- The task -
Only these lines of the data below are wanted: the one with "OneTxn t i line", the one with "rw [openedTxn, State.slice_blotNote, State.slice_modSlice_same]", and any lines between them, each repeated exactly.

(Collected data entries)

════════════════

-- ==== Sys2Proof/Laws/State.lean ====
section
/-! SUPPORT. What each named change of the state leaves alone, one lemma per field, and what reading gives after a change. -/
namespace Sys2Proof.Machine

variable (s : State)

/-! ### wr changes reg -/

@[simp] theorem State.wr_pending (off : Nat) (v : Word) : (s.wr off v).pending = s.pending := by unfold State.wr; split <;> rfl
@[simp] theorem State.wr_freeCtr (off : Nat) (v : Word) : (s.wr off v).freeCtr = s.freeCtr := by unfold State.wr; split <;> rfl
@[simp] theorem State.wr_cwData (off : Nat) (v : Word) : (s.wr off v).cwData = s.cwData := by unfold State.wr; split <;> rfl
@[simp] theorem State.wr_pins (off : Nat) (v : Word) : (s.wr off v).pins = s.pins := by unfold State.wr; split <;> rfl
@[simp] theorem State.wr_phys (off : Nat) (v : Word) : (s.wr off v).phys = s.phys := by unfold State.wr; split <;> rfl
@[simp] theorem State.wr_nv (off : Nat) (v : Word) : (s.wr off v).nv = s.nv := by unfold State.wr; split <;> rfl
@[simp] theorem State.wr_boot (off : Nat) (v : Word) : (s.wr off v).boot = s.boot := by unfold State.wr; split <;> rfl
@[simp] theorem State.wr_tb (off : Nat) (v : Word) : (s.wr off v).tb = s.tb := by unfold State.wr; split <;> rfl
@[simp] theorem State.wr_mgmt (off : Nat) (v : Word) : (s.wr off v).mgmt = s.mgmt := by unfold State.wr; split <;> rfl
@[simp] theorem State.wr_ports (off : Nat) (v : Word) : (s.wr off v).ports = s.ports := by unfold State.wr; split <;> rfl
@[simp] theorem State.wr_spine (off : Nat) (v : Word) : (s.wr off v).spine = s.spine := by unfold State.wr; split <;> rfl
@[simp] theorem State.wr_purge (off : Nat) (v : Word) : (s.wr off v).purge = s.purge := by unfold State.wr; split <;> rfl
@[simp] theorem State.wr_evt (off : Nat) (v : Word) : (s.wr off v).evt = s.evt := by unfold State.wr; split <;> rfl
@[simp] theorem State.wr_doms (off : Nat) (v : Word) : (s.wr off v).doms = s.doms := by unfold State.wr; split <;> rfl
@[simp] theorem State.wr_damper (off : Nat) (v : Word) : (s.wr off v).damper = s.damper := by unfold State.wr; split <;> rfl
@[simp] theorem State.wr_acc (off : Nat) (v : Word) : (s.wr off v).acc = s.acc := by unfold State.wr; split <;> rfl
@[simp] theorem State.wr_slices (off : Nat) (v : Word) : (s.wr off v).slices = s.slices := by unfold State.wr; split <;> rfl
@[simp] theorem State.wr_resv (off : Nat) (v : Word) : (s.wr off v).resv = s.resv := by unfold State.wr; split <;> rfl
@[simp] theorem State.wr_cleanAlls (off : Nat) (v : Word) : (s.wr off v).cleanAlls = s.cleanAlls := by unfold State.wr; split <;> rfl
@[simp] theorem State.wr_cleanSeq (off : Nat) (v : Word) : (s.wr off v).cleanSeq = s.cleanSeq := by unfold State.wr; split <;> rfl
@[simp] theorem State.wr_pcs (off : Nat) (v : Word) : (s.wr off v).pcs = s.pcs := by unfold State.wr; split <;> rfl
@[simp] theorem State.wr_hstacks (off : Nat) (v : Word) : (s.wr off v).hstacks = s.hstacks := by unfold State.wr; split <;> rfl
@[simp] theorem State.wr_hbm (off : Nat) (v : Word) : (s.wr off v).hbm = s.hbm := by unfold State.wr; split <;> rfl
@[simp] theorem State.wr_clusters (off : Nat) (v : Word) : (s.wr off v).clusters = s.clusters := by unfold State.wr; split <;> rfl
@[simp] theorem State.wr_cores (off : Nat) (v : Word) : (s.wr off v).cores = s.cores := by unfold State.wr; split <;> rfl
@[simp] theorem State.wr_inks (off : Nat) (v : Word) : (s.wr off v).inks = s.inks := by unfold State.wr; split <;> rfl
@[simp] theorem State.wr_engines (off : Nat) (v : Word) : (s.wr off v).engines = s.engines := by unfold State.wr; split <;> rfl
@[simp] theorem State.wr_inkLast (off : Nat) (v : Word) : (s.wr off v).inkLast = s.inkLast := by unfold State.wr; split <;> rfl
@[simp] theorem State.wr_tel (off : Nat) (v : Word) : (s.wr off v).tel = s.tel := by unfold State.wr; split <;> rfl
@[simp] theorem State.wr_cx (off : Nat) (v : Word) : (s.wr off v).cx = s.cx := by unfold State.wr; split <;> rfl
@[simp] theorem State.wr_tap (off : Nat) (v : Word) : (s.wr off v).tap = s.tap := by unfold State.wr; split <;> rfl
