/-! ## A transaction begins (R180, R181) -/

/-- The entry of a line as a request meets it: one that names no host is none (R180). -/
def metEntry (s : State) (i line : Nat) : Option DEntry :=
  match dirEntry s i line with
  | some e => if e.ptrs = [] ∧ e.bcast = false then none else some e
  | none => none

/-- The transaction of a request that met an entry and awaits the answers to these snoops. -/
def newTxn (s : State) (i : Nat) (r : Req) (e : Option DEntry) (sn : List Snoop) : Txn :=
  { line := lineOf r.addr, req := r, snps := sn, owner := e.bind ownerOf, anyOwner := e.isNone, gone := [], taken := [],
    calm := match e with | some e => e.st == .S || e.st == .L | none => true,
    fetch := .none, snpData := none, pol := effPolicy s i (lineOf r.addr), lead := leadOk s (hostIdx r.src), found := none,
    looked := false, stage := 0, gack := isGrantKind r.kind && !purged s (hostIdx r.src), out := 0, outPoison := false,
    ok := r.kind == .upgrade && (match e with
      | some e => (e.st == .S || e.st == .L) && (holders s e).contains (hostIdx r.src)
      | none => false),
    secs := [] }

/-- The transaction stands, its request is accepted. -/
def openedTxn (s : State) (i : Nat) (r : Req) (e : Option DEntry) (sn : List Snoop) : State :=
  (s.modSlice i fun x => { x with txns := x.txns ++ [newTxn s i r e sn] }).blotNote r.src r.tag
    fun w => { w with acc := some s.tb.count.toNat, snooped := !sn.isEmpty }

/-- A transaction begins: the snoops of its plan leave, it stands, and home data that may be read beside them is read. -/
theorem openTxn_eq (s : State) (i : Nat) (r : Req) : openTxn s i r =
    (let line := lineOf r.addr
     let plan := snoopPlan s i r (metEntry s i line)
     let q := sendSnoops s i line plan.1 plan.2.1
     let t := endUnsent (openedTxn q.1 i r (metEntry s i line) q.2) i line q.2
     advance (match txnOf t i line with
       | some x => if x.snps ≠ [] ∧ plan.2.2 = true ∧ needsData x = true then startFetch t i x else t
       | none => t) i line) := rfl

/-- A request that snoops no host opens its transaction and goes on with it at once. -/
theorem openTxn_quiet {r : Req} (hl : lineOf r.addr = line) (noSnoops : (snoopPlan s i r (metEntry s i line)).2.1 = [])
    (alone : ∀ y ∈ (s.slice i).txns, y.line ≠ line) : ∃ t, openTxn s i r = advance t i line ∧ Works ⟨false, false, false⟩ s t i ∧
      t.slice i = { s.slice i with txns := (t.slice i).txns } ∧
      OneTxn t i line (s.slice i).txns (newTxn s i r (metEntry s i line) []) := by
  subst hl
  have slice : (openedTxn s i r (metEntry s i (lineOf r.addr)) []).slice i =
      { s.slice i with txns := (s.slice i).txns ++ [newTxn s i r (metEntry s i (lineOf r.addr)) []] } := by
    rw [openedTxn, State.slice_blotNote, State.slice_modSlice_same]
  have one : OneTxn (openedTxn s i r (metEntry s i (lineOf r.addr)) []) i (lineOf r.addr) (s.slice i).txns
      (newTxn s i r (metEntry s i (lineOf r.addr)) []) := ⟨by rw [slice], rfl, alone⟩
  refine ⟨openedTxn s i r (metEntry s i (lineOf r.addr)) [], ?_, (works_modSlice ..).trans (works_blotNote ..), by rw [slice], one⟩
  have none : ∀ o, sendSnoops s i (lineOf r.addr) o [] = (s, []) := fun _ => rfl
  have sent : ∀ u : State, endUnsent u i (lineOf r.addr) [] = u := fun _ => rfl
  rw [openTxn_eq]
  dsimp only
  rw [noSnoops, none]
  dsimp only
  rw [sent, one.txnOf]
  dsimp only
  rw [if_neg fun c => c.1 rfl]

end Sys2Proof.Machine
end

section
/-! PROOF. Reads of hosts that hit the Hearth (R184–R187, R206). -/
namespace Sys2Proof.Machine
open Config

variable {s t u v : State} {i line p : Nat} {l : List Txn} {x : Txn}

/-! ## Grants (R184, R185, R187, R188) -/

theorem dirWay_dirSet {w : Nat} {e : DEntry} (way : dirWay s i line = some w) (valid : e.valid = true) (here : e.line = line)
    (boot : t.boot = s.boot) (dir : (t.slice i).dir = sset dentryD (s.slice i).dir (s.setOf line * 16 + w) e) : dirWay t i line = some w := by
  rw [← way]
  unfold dirWay
  rw [setOf_congr boot, dir]
  refine congrArg (fun q => List.find? q (List.range 16)) (funext fun j => ?_)
  rw [sget_sset]
  split
  · next same =>
    have holds := List.find?_some (p := fun w => (sget dentryD (s.slice i).dir (s.setOf line * 16 + w)).valid &&
      (sget dentryD (s.slice i).dir (s.setOf line * 16 + w)).line == line) way
    rw [show j = w by omega, holds]
    exact Bool.and_eq_true_iff.2 ⟨valid, beq_iff_eq.2 here⟩
  · rfl

theorem dirWay_holds {w : Nat} (way : dirWay s i line = some w) : (dirGet s i line w).valid = true ∧ (dirGet s i line w).line = line := by
  have holds := List.find?_some (p := fun w => (sget dentryD (s.slice i).dir (s.setOf line * 16 + w)).valid &&
    (sget dentryD (s.slice i).dir (s.setOf line * 16 + w)).line == line) way
  rw [Bool.and_eq_true, beq_iff_eq] at holds
  exact holds
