-- ==== Sys2Proof/Machine/Fetch.lean ====
section
/-! DEFINITION. Fetching an instruction's words through the unified read (20_memory.md rule R55), and storing
words where the fetch reads them. -/

namespace Sys2Proof.Machine

/-- What the fetch at `pc` gives. -/
inductive Fetched where
  | instruction (i : Instr)
  | unassigned (u : Word)
  /-- A fetch failed; the opcode word is `none` when it was the opcode fetch (R202). -/
  | fault (c : FaultCause) (opcode : Option Word)
  deriving DecidableEq, Repr

/-- Phase 3 (R91): the operand words at `pc + 1`, `pc + 2`, `pc + 3`, in that order. Each address exists before
the next is formed, so the sums do not wrap (R55, log 10). -/
def fetchOperands (s : State) : Layout → Except FaultCause Instr
  | .w1 i => .ok i
  | .w2 mk => do
    let a ← memRead s (s.pc + 1)
    .ok (mk a)
  | .w3 mk => do
    let a ← memRead s (s.pc + 1)
    let b ← memRead s (s.pc + 2)
    .ok (mk a b)
  | .w4 mk => do
    let a ← memRead s (s.pc + 1)
    let b ← memRead s (s.pc + 2)
    let c ← memRead s (s.pc + 3)
    .ok (mk a b c)

/-- Phases 1 to 3 (R91). -/
def fetch (s : State) : Fetched :=
  match memRead s s.pc with
  | .error c => .fault c none
  | .ok opc =>
    match layout opc with
    | none => .unassigned opc
    | some shape =>
      match fetchOperands s shape with
      | .error c => .fault c (some opc)
      | .ok i => .instruction i

/-- Stores words at consecutive addresses from `addr` up; an address that does not exist takes none. -/
def storeWords (s : State) (addr : Word) : List Word → State
  | [] => s
  | w :: ws =>
    match memWrite s addr w with
    | .ok t => storeWords t (addr + 1) ws
    | .error _ => s

/-- The state in which the next step fetches the given words (at most four): `pc` where all of them exist (address 0
where the present `pc` is too high), the run going on, and the words stored there (log 9). -/
def placeInstruction (s : State) (ws : List Word) : State :=
  let t := { s with run := .running, pc := if s.pc.toNat + 4 ≤ addressCount then s.pc else 0 }
  storeWords t t.pc ws

end Sys2Proof.Machine
end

════════════════

- Output -
      OneTxn t i line (s.slice i).txns (newTxn s i r (metEntry s i line) []) := by
  subst hl
  have slice : (openedTxn s i r (metEntry s i (lineOf r.addr)) []).slice i =
      { s.slice i with txns := (s.slice i).txns ++ [newTxn s i r (metEntry s i (lineOf r.addr)) []] } := by
    rw [openedTxn, State.slice_blotNote, State.slice_modSlice_same]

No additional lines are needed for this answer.